Margaret Thatcher era mujer y demócrata. Se presentó a varias elecciones y las ganó limpiamente con un amplio respaldo de las trabajadoras y los trabajadores. ¿Por qué la odian tanto, pues? Porque no era obediente, y eso es una grave falta para el pensamiento único, que sólo ama a las mujeres sumisas, con la pata quebrada y en la casa común del pensamiento único progresista.
Su espíritu crítico explica que no haya sido una heroína. No era simplemente una mujer, sino además una gran feminista, que gustaba decir: "Si usted quiere que algo se diga, pídaselo a un hombre. Si usted quiere que algo se haga, pídaselo a una mujer". Y sin embargo, las feministas no sólo no la respetaron sino que le dedicaron una multitud de insultos. De hecho, la denigraron acusándola de… ¡no ser una mujer sino un hombre! No podía ser una dama sino una dama… de hierro.
Dirá usted: sus políticas fueron muy peculiares y contestadas. Veamos. Sin duda recibió una gran contestación en la calle y los medios de comunicación, dos ámbitos donde refulge el progresismo, y donde es difícil encontrar voces discordantes. Sin embargo, "la calle" aquí, como siempre, no quiere decir "la gente", ni "el pueblo" sino la movilización a cargo de la izquierda y en torno a sus tópicos.
Política económica
Además, tampoco las medidas de la Thatcher fueron tan extraordinarias. Es verdad que privatizó empresas públicas, pero esa medida no fue excesivamente original. De hecho, en su tiempo todos los gobernantes la adoptaron. A menudo se olvida que en España no fueron los conservadores los que privatizaron el INI, sino los socialistas bajo el mando de Felipe González, a quien jamás la izquierda denostó llamándolo "ultraliberal", que es lo más suave que le dijeron a la jefa del gobierno británico en esos años, y después.

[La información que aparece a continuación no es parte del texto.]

-- ==== Sys2Proof/Machine/Rings.lean ====
section
/-! DEFINITION. The descriptor rings as shared operations (R348 to R350): a unit takes the entry at its next index, and
completes it later with one line write; CD's request ring (R251, R261). -/

namespace Sys2Proof.Machine
open Reg

/-! ### Places and fields (R348, R349) -/

def ringBase : Unit4 → Nat
  | .mp => 0x000100fec000
  | .ms => 0x000100ff0000
  | .cd => 0x000100ff4000
  | .rc => 0x000100ffc000
def reqRingBase : Nat := 0x000100ff8000
def entryAt (u : Unit4) (i : Nat) : Nat := ringBase u + 64 * i

/-- A unit's number in DESCRIPTOR_DONE, its master ID (R416), its source (R414) and its ring-done source (R354). -/
def unitOf (n : Nat) : Option Unit4 := if n = 0 then some .mp else if n = 1 then some .ms else if n = 2 then some .cd else if n = 3 then some .rc else none
def Unit4.master : Unit4 → Nat
  | .mp => 0x33
  | .ms => 0x34
  | .rc => 0x35
  | .cd => 0x36
def Unit4.source : Unit4 → Nat
  | .mp => Src.mp
  | .ms => Src.ms
  | .rc => Src.rc
  | .cd => Src.cd
def Unit4.done : Unit4 → Nat
  | .mp => Irq.mp 0
  | .ms => Irq.ms 0
  | .cd => Irq.cd 0
  | .rc => Irq.rc 0

def ringOwner (l : Line) : Nat := fld l 0 8
def ringOp (l : Line) : Nat := fld l 8 8
def ringIrq (l : Line) : Bool := fld l 16 1 = 1
/-- n bits of the descriptor body from its byte b on. -/
def bodyAt (l : Line) (b n : Nat) : Nat := fld l (64 + 8 * b) n

/-- The opcodes a unit knows (R191, R223, R260, R283). -/
def knownOp (u : Unit4) (op : Nat) : Bool :=
  match u with
  | .mp => 1 ≤ op && op ≤ 6
  | .ms => 1 ≤ op && op ≤ 3
  | .cd | .rc => 1 ≤ op && op ≤ 4

/-! ### Taking an entry (R350) -/

def Rings.next (r : Rings) : Unit4 → Nat
  | .mp => r.mp
  | .ms => r.ms
  | .cd => r.cd
  | .rc => r.rc
def Rings.setNext (r : Rings) (u : Unit4) (n : Nat) : Rings :=
  match u with
  | .mp => { r with mp := n }
  | .ms => { r with ms := n }
  | .cd => { r with cd := n }
  | .rc => { r with rc := n }

/-- The unit may take another entry: it works, has fewer than 64 in progress, and the entry is not one of them. -/
def Dev.mayTake (s : Dev) (u : Unit4) : Bool :=
  s.awake && !s.isDead && (s.inProgress u).length < 64 && !(s.inProgress u).any (fun d => d.index = s.rings.next u)

/-- The entry at a unit's next index reads without error. -/
def Dev.entryGood (s : Dev) (u : Unit4) : Bool :=
  match s.chip (entryAt u (s.rings.next u)) with
  | some l => !l.poisoned && Dev.crcOk l (entryAt u (s.rings.next u)) && !s.armedFor Src.shared
  | none => true

/-- The posted entry of an opcode at a unit's next index: its index and its copy. -/
def Dev.entryReady (s : Dev) (u : Unit4) (op : Nat) : Option (Nat × Line) :=
  let i := s.rings.next u
  let l := s.chipData (entryAt u i)
  if s.mayTake u && s.entryGood u && ringOwner l = 1 && ringOp l = op then some (i, l) else none

/-- The unit takes the entry: it is in progress, and next advances. -/
def Dev.takeDesc (s : Dev) (u : Unit4) (i : Nat) (l : Line) : Dev :=
  { s with rings := { s.rings.setNext u ((i + 1) % 256) with
    ran := if s.rings.ran.contains u then s.rings.ran else s.rings.ran ++ [u]
    desc := s.rings.desc ++ [{ unit := u, index := i, entry := l }] } }

/-- A descriptor's meaning: the unit takes the posted entry, and f says what it does with it. -/
def onDesc (s : State) (u : Unit4) (op : Nat) (f : Dev → Nat → Line → Dev) : Res :=
  actOn s (fun d => d.entryReady u op) (fun d e => f (d.takeDesc u e.1 e.2) e.1 e.2)

/-- A buffer that a Bolt core could not write: status 1, and a contained fault (R347). -/
def Dev.refuseBuffer (s : Dev) (u : Unit4) (i a : Nat) : Dev :=
  (s.contained u.source (if s.region a == .nothing then Kind.unmappedAccess else Kind.closedAccess) a u.master 6).answer u i 1 0 0

/-- The bytes of an entry as its unit completes it: cookie and body unchanged, status, words, OPT and owner 2. -/
def doneEntry (l : Line) (st : Nat) (w0 w1 : Dword) (opt : BitVec 48) : Line :=
  let keep := fld l 8 16 <<< 8 + fld l 32 288 <<< 32 + fld l 432 80 <<< 432
  BitVec.ofNat 512 (keep + pack [(0, 8, 2), (24, 8, st), (320, 32, w0.toNat), (352, 32, w1.toNat), (384, 48, opt.toNat)])

/-- One line write completes an entry, and the ring-done source is raised if it asks for that. -/
def Dev.finishEntry (s : Dev) (u : Unit4) (i : Nat) (l : Line) (st : Nat) (w0 w1 : Dword) : Dev :=
  let s := s.writeLine (entryAt u i) (doneEntry l st w0 w1 s.opt)
  if ringIrq l then s.raise u.done else s

/-! ### The CD request ring (R251, R261, R350) -/

def requesterCode : Requester → Nat
  | .host _ _ _ => 0
  | .preRead _ _ => 1
  | .mapPage _ _ => 2
  | .reclaim _ _ _ => 3
  | _ => 0

/-- A Ladder Request record in its ring entry: its unsat and opt are those of L2's end (R261). -/
def ladderEntry (r : CwReq) : Line :=
  let host := match r.who with | .host _ _ _ => true | _ => false
  let body := pack [(0, 32, r.id), (32, 44, r.addr), (80, 3, requesterCode r.who), (88, 8, r.ageBin), (96, 32, r.unsat), (128, 48, r.failOpt.toNat),
    (176, 16, if host then r.queue else 0), (192, 16, if host then r.tag.toNat else 0), (208, 1, if host then r.port else 0)]
  BitVec.ofNat 512 (pack [(0, 8, 1), (8, 8, 0x80)] + body <<< 64)

/-- Records that have waited go out while entry next is free. -/
def Dev.drainOne (s : Dev) : Dev :=
  match s.rings.reqWait with
  | [] => s
  | l :: rest =>
    let a := reqRingBase + 64 * s.rings.req
    if ringOwner (s.chipData a) = 0 then
      let s := { s with rings := { s.rings with req := (s.rings.req + 1) % 256, reqRan := true, reqWait := rest } }
      (s.writeLine a l).raise (Irq.cd 1)
    else s

def Dev.drainReqs (s : Dev) : Dev := s.each s.rings.reqWait (fun s _ => s.drainOne)

/-- CD posts a Ladder Request record; its fallback timer starts (R251). -/
def Dev.postRequest (s : Dev) (id : Nat) : Dev :=
  match s.cd.reqs.find? (fun r => r.id = id) with
  | none => s
  | some r =>
    let r := { r with
      st := ReqState.waitingStep
      timer := s.now
      paused := 0
      posted := true
      failOpt := if r.tier = 2 then s.opt else r.failOpt }
    let s := s.modReq id (fun _ => r)
    ({ s with rings := { s.rings with reqWait := s.rings.reqWait ++ [ladderEntry r] } }).drainReqs

/-! ### Image data of the codec (R237, R238) -/

/-- Point k of a wear bin's curve: shift and hours. -/
def Dev.curvePoint (s : Dev) (wear k : Nat) : Int × Nat :=
  let o := 5952 + 128 * wear + 8 * k
  (signed (s.tableAt o 2) 16, s.tableAt (o + 4) 4)

/-- An age of the curve in 1/16 hour, whether it is beyond the curve, and whether the curve gives it: the spec states no age
below point 0 (R245). -/
def Dev.curveAge (s : Dev) (wear : Nat) (shift : Int) : Nat × Bool × Bool :=
  let pts := (List.range 16).map (fun k => s.curvePoint wear k)
  match pts.getLast? with
  | none => (0, false, false)
  | some last =>
    if last.1 < shift then (16 * last.2, true, true)
    else match ((List.range 15).filterMap (fun k =>
        let a := s.curvePoint wear k
        let b := s.curvePoint wear (k + 1)
        if a.1 ≤ shift && shift ≤ b.1 then some (a, b) else none)).head? with
      | some (a, b) =>
        let w := (b.1 - a.1).toNat
        let d := (shift - a.1).toNat
        ((if w = 0 then 16 * a.2 else (16 * a.2 * (w - d) + 16 * b.2 * d) / w), false, true)
      | none => (0, false, false)

/-- The age a sweep's valley gives a LUN: shift v × sweep_step on its witness's wear bin; free where the curve gives none. -/
def Dev.sweepAge (s : Dev) (wear valley : Nat) : (Nat × Bool) × Dev :=
  let a := s.curveAge wear ((valley * s.get CD_WITNESS_CFG.sweep_step : Nat) : Int)
  if a.2.2 then ((a.1, a.2.1), s)
  else (((Config.freeWord s.freeCtr).toNat % 2 ^ 31, false), { s with freeCtr := s.freeCtr + 1 })

end Sys2Proof.Machine
end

No es, en efecto, su agenda de política económica la que la convirtió en la bestia negra de los progresistas. De hecho, ella subió los impuestos, pero al progresismo le dio igual. La gestión concreta de sus gobiernos tuvo desde el punto de vista liberal sus luces y sus sombras, y la izquierda pudo haberse aprovechado de las segundas, de su intervencionismo y su nacionalismo, que desplegó en la Guerra de las Malvinas, originada por la dictadura militar de mi país natal. Pero no lo hizo nunca. En cambio, siempre le negó a Margaret Thatcher el pan y la sal.
¿Por qué? Porque, repito, no obedecía y además le daba igual. Si consideraba que el general Pinochet había sido un amigo de Gran Bretaña, lo apoyaba sin que le importara la catarata de insultos que recibió. Por cierto, muchos progresistas que la pusieron a caer de un burro consideraban que Pinochet era un dictador pero Fidel Castro no: son ellos los que, según han ido muriendo, han recibido incontables elogios por su "compromiso".
Thatcher estaba comprometida, pero no con las ideas que el progresismo aprueba, y esto resulta imperdonable. Con todos sus defectos, que los tuvo, la señora Thatcher siempre defendió la misma posición frente al comunismo: es un sistema empobrecedor y criminal. No hallará usted muchos otros políticos que hayan planteado y sostenido de modo coherente este punto de vista, sobre todo antes de 1989. Después cayó el comunismo y hasta muchos izquierdistas hubieron de aceptar que, efectivamente, sus ideas se habían concretado en dictaduras asesinas. Thatcher lo dijo siempre, como lo dijeron siempre Ronald Reagan y Juan Pablo II, que forman con ella el trío que más detesta el pensamiento antiliberal, precisamente por eso, porque cuando cayó el Muro de Berlín, las trabajadoras y los trabajadores no se acordaron de los políticos de la izquierda, no se acordaron de los socialistas, los sindicalistas y los comunistas que tantos paños calientes habían aplicado a las autoridades que los habían oprimido durante décadas. Se acordaron, en cambio, del presidente americano, del Papa polaco… y de esa política inglesa que murió ayer. Descanse en paz.